Nobody knows when Valdyas was first settled, or who settled it. The people who live there now, however, clearly have a common ancestry. They all worship the same gods and speak the same language. Roughly the same language...
The language as it is spoken now - in the reign of King Athal, who came to the throne in 535 - is much more homogeneous than it was when the kingdom was founded. But it's not for nothing that the common name for the language as a whole is Ilaini, "the languages", pronounced [i'lani].
Even now, when a man from Tal-Crun in the west marries a woman from Rychie Gralen in the east and takes her home to meet his parents, chances are that they can't understand a word she's saying; neither do his in-laws understand him. Educated people can usually speak "the Queen's speech" as well as their own dialect. Children learn to speak it in village schools (though history and arithmetic may be taught in dialect) and any school beyond the elementary level uses it for all lessons.
People are proud of their dialect, and you're not really taken seriously if you can't "talk broad" even if that's a very different kind of "broad" from what is spoken where you happen to be. Usually, when travelling, you speak your own dialect at first to establish that you can, then use valein ilain ("the king's/queen's speech") to make yourself understood.
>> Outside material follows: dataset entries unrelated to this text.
-- ==== Sys2Proof/Machine/Step.lean ====
section
/-! DEFINITION. One step of the machine: one tick. -/

namespace Sys2Proof.Machine

/-- One tick: no hardware exists for an invalid configuration (R118); else the tick's operation is decoded and performed. -/
def step (s : State) : Host.Outcome State Fault Refusal :=
  match s.cfg.check with
  | some e => .refused (.config e)
  | none =>
    match decode s.fetchBytes with
    | .ok i => exec i s
    | .error e => .refused (.undecodable e)

/-- `s` with the operation of the bits `w` (a table row of `nbits` bits) as the operation of the next tick. -/
def State.withFetchWord (s : State) (nbits w : Nat) : State := s.place (bytesOf ((nbits + 7) / 8) w)

end Sys2Proof.Machine
end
Obviously, if you happen to be from Valdis where valein ilain is the local dialect, you have a problem, and indeed people from Valdis have a hard time being taken as seriously as others when they're not at home.
During the reign of King Vegelin the Great (353-380) more and more was being written down, and it was clear that the various systems of writing people had been using didn't suffice any more. The King's head clerk and historian, Mailei Halla (as famous for the Book of Halla's Left Hand as for her more serious exploits), is said to have developed a script and rules for orthography all by herself, but it's likely to have been a joint effort of the court clerks that Halla had the last word in.
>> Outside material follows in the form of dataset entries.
-- ==== Sys2Proof/Machine/Construction.lean ====
section
/-! DEFINITION. Where a configuration comes from (40_config_and_table.md): the RC timing model and the table construction,
as relations over the real numbers. The machine never computes any of this (R8, R119); a configuration is data, and these
relations say which data the formulas give. -/

namespace Sys2Proof

/-- `RC = R · C` (R100). -/
def Primary.IsRC (p : Primary) (rc : ℝ) : Prop := rc = (p.r : ℝ) * (p.c : ℝ)

/-- `t = charge_time(Vc_begin, Vc_end)` (R101): no `t` satisfies it when `Vc_end ≥ Vdd`, the domain error. The spec states no
time for `Vc_begin ≥ Vdd > Vc_end`, where the formula divides by zero or takes the logarithm of a number that is not positive:
there every `t` satisfies it, a free value (DESIGN CHOICE, safe, log entry 23). Every call of the construction has
`Vc_begin = 0 < Vdd`. -/
def Primary.ChargeTime (p : Primary) (v0 v1 t : ℝ) : Prop :=
  v1 < p.vdd ∧ (v0 < p.vdd → ∃ rc, p.IsRC rc ∧ t = -rc * Real.log (1 - (v1 - v0) / (p.vdd - v0)))

/-- `t = charge_time_max()` (R102). -/
def Primary.ChargeTimeMax (p : Primary) (t : ℝ) : Prop := p.ChargeTime 0 p.vref t

/-- `t = drain_time_max()` (R103). -/
def Primary.DrainTimeMax (p : Primary) (t : ℝ) : Prop := ∃ rc, p.IsRC rc ∧ t = 6 * rc

/-- `v = Vout(t, Vc_begin)` (R104). -/
def Primary.VoutIs (p : Primary) (t v0 v : ℝ) : Prop :=
  ∃ rc, p.IsRC rc ∧ v = (p.vdd - v0) * (1 - Real.exp (-t / rc)) + v0

/-- `f = sample_rate()`, in samples per second of analog time (R105). -/
def Primary.SampleRate (p : Primary) (f : ℝ) : Prop :=
  ∃ tc td, p.ChargeTimeMax tc ∧ p.DrainTimeMax td ∧ f = 1 / (tc + td)

/-- `n = max_cnt` (R106). -/
def Primary.IsMaxCnt (p : Primary) (n : ℕ) : Prop := ∃ t, p.ChargeTimeMax t ∧ (n : ℤ) = ⌈(p.hz : ℝ) * t⌉

/-- `n = discharge_cnt` (R107). -/
def Primary.IsDischargeCnt (p : Primary) (n : ℕ) : Prop := ∃ t, p.DrainTimeMax t ∧ (n : ℤ) = ⌈(p.hz : ℝ) * t⌉

/-- The roundings of R111's real index that the spec leaves open (`THRESH_IDX_ROUND`, D24): floor, ceiling, or to a nearest
integer. -/
def IndexRounding (idxRound : ℝ → ℤ) : Prop :=
  (∀ x, idxRound x = ⌊x⌋) ∨ (∀ x, idxRound x = ⌈x⌉) ∨ ∀ x, |(idxRound x : ℝ) - x| ≤ 1 / 2

/-- `j = thresh_start_idx` (R111): the index whose voltage reads back as `thresh_digital`, made an integer. A natural number:
the spec does not say whether `thresh` may be negative (N11; DESIGN CHOICE, log entry 18). -/
def Primary.ThreshStartIdx (p : Primary) (res lutWidth : ℕ) (round : Rat → Int) (idxRound : ℝ → ℤ) (j : ℕ) : Prop :=
  ∃ t tmax, p.ChargeTimeMax tmax ∧ p.ChargeTime 0 (p.threshVoltage res round) t ∧
    (j : ℤ) = idxRound ((2 : ℝ) ^ lutWidth * t / tmax)

/-- `raw` of index `i` (R112): the output scale's reading of the voltage at the index's sample time. -/
def Primary.RawEntry (p : Primary) (res lutWidth start i : ℕ) (raw : ℝ) : Prop :=
  ∃ tmax v, p.ChargeTimeMax tmax ∧ p.VoutIs (tmax * ((i : ℝ) + start) / (2 : ℝ) ^ lutWidth) 0 v ∧
    raw = v * ((2 : ℝ) ^ res / p.vref)

/-- `entry = table[i]` (R113, R114): the floor, stretched below index 8, clamped to the largest code. -/
def Primary.TableEntry (p : Primary) (res lutWidth start i entry : ℕ) : Prop :=
  ∃ raw, p.RawEntry res lutWidth start i raw ∧
    (entry : ℤ) = min (if i < 8 then ⌊raw * i / 8⌋ else ⌊raw⌋) ((2 : ℤ) ^ res - 1)

/-- The configuration `c` is the one the formulas give for `p` (R106 to R115), under two roundings that D24 admits. -/
def Cfg.BuiltFrom (c : Cfg) (p : Primary) (round : Rat → Int) (idxRound : ℝ → ℤ) : Prop :=
  NearestRounding round ∧ IndexRounding idxRound ∧ p.check c.res round = none ∧
    p.IsMaxCnt c.maxCnt ∧ p.IsDischargeCnt c.dischargeCnt ∧
    c.clkShiftAmt + c.lutWidth = bitLength c.maxCnt ∧ c.convPrecision + c.lutWidth = 16 ∧
    c.convFactor = 2 ^ c.lutWidth * 2 ^ c.convPrecision / c.shiftedMax ∧
    c.table.length = 2 ^ c.lutWidth ∧
    ∃ j, p.ThreshStartIdx c.res c.lutWidth round idxRound j ∧
      ∀ i e, c.table[i]? = some e → p.TableEntry c.res c.lutWidth j i e

/-- R116 (b), a test of any table handed to the model with the parameters it is said to come from: below index 8 an entry is
exactly `floor(raw · i / 8)` (R113). -/
def Cfg.LowEndStretched (c : Cfg) (p : Primary) (round : Rat → Int) (idxRound : ℝ → ℤ) : Prop :=
  ∃ j, p.ThreshStartIdx c.res c.lutWidth round idxRound j ∧
    ∀ i e : ℕ, i < 8 → c.table[i]? = some e → ∃ raw, p.RawEntry c.res c.lutWidth j i raw ∧ (e : ℤ) = ⌊raw * i / 8⌋

end Sys2Proof
end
Halla is rightly credited with writing a history of Valdyas in three parts: everything known about the clans before the kingdom came into being, the early history of the kingdom up to Vegelin the Great's grandfather Meruvin, and records of the time of Vegelin's mother Queen Mialle and Vegelin himself. Many copies were made. The original of the first part has always been in the palace library, but the others were lost until the second part came into the possession of Queen Alyse I's treasurer, Selevei Aylin astin Brun, and the third part was retrieved from Dol-Rayen before it fell.
Because so many people can read books are in great demand; you can have a book copied in a galyas ("writing shop") or pay a smaller fee for the use of ink and a desk to do the work yourself. Simple block printing is in use, and broadsheets are another way to provide reading matter for those who can't afford books.
Ilaini is a highly inflected language with a basic SOV word order. It's currently in a state of transition from prepositions to postpositions and from prefixes to suffixes: when two versions of a particular phrase exist, one with a preposition and one with a postposition, the prepositional phrase is usually the older. All nominal suffixes are still productive, and only some of the nominal prefixes.
Borrowings from other languages are usually made to conform to Ilaini patterns; calesh (a poisonous herb) is one of the very few exceptions.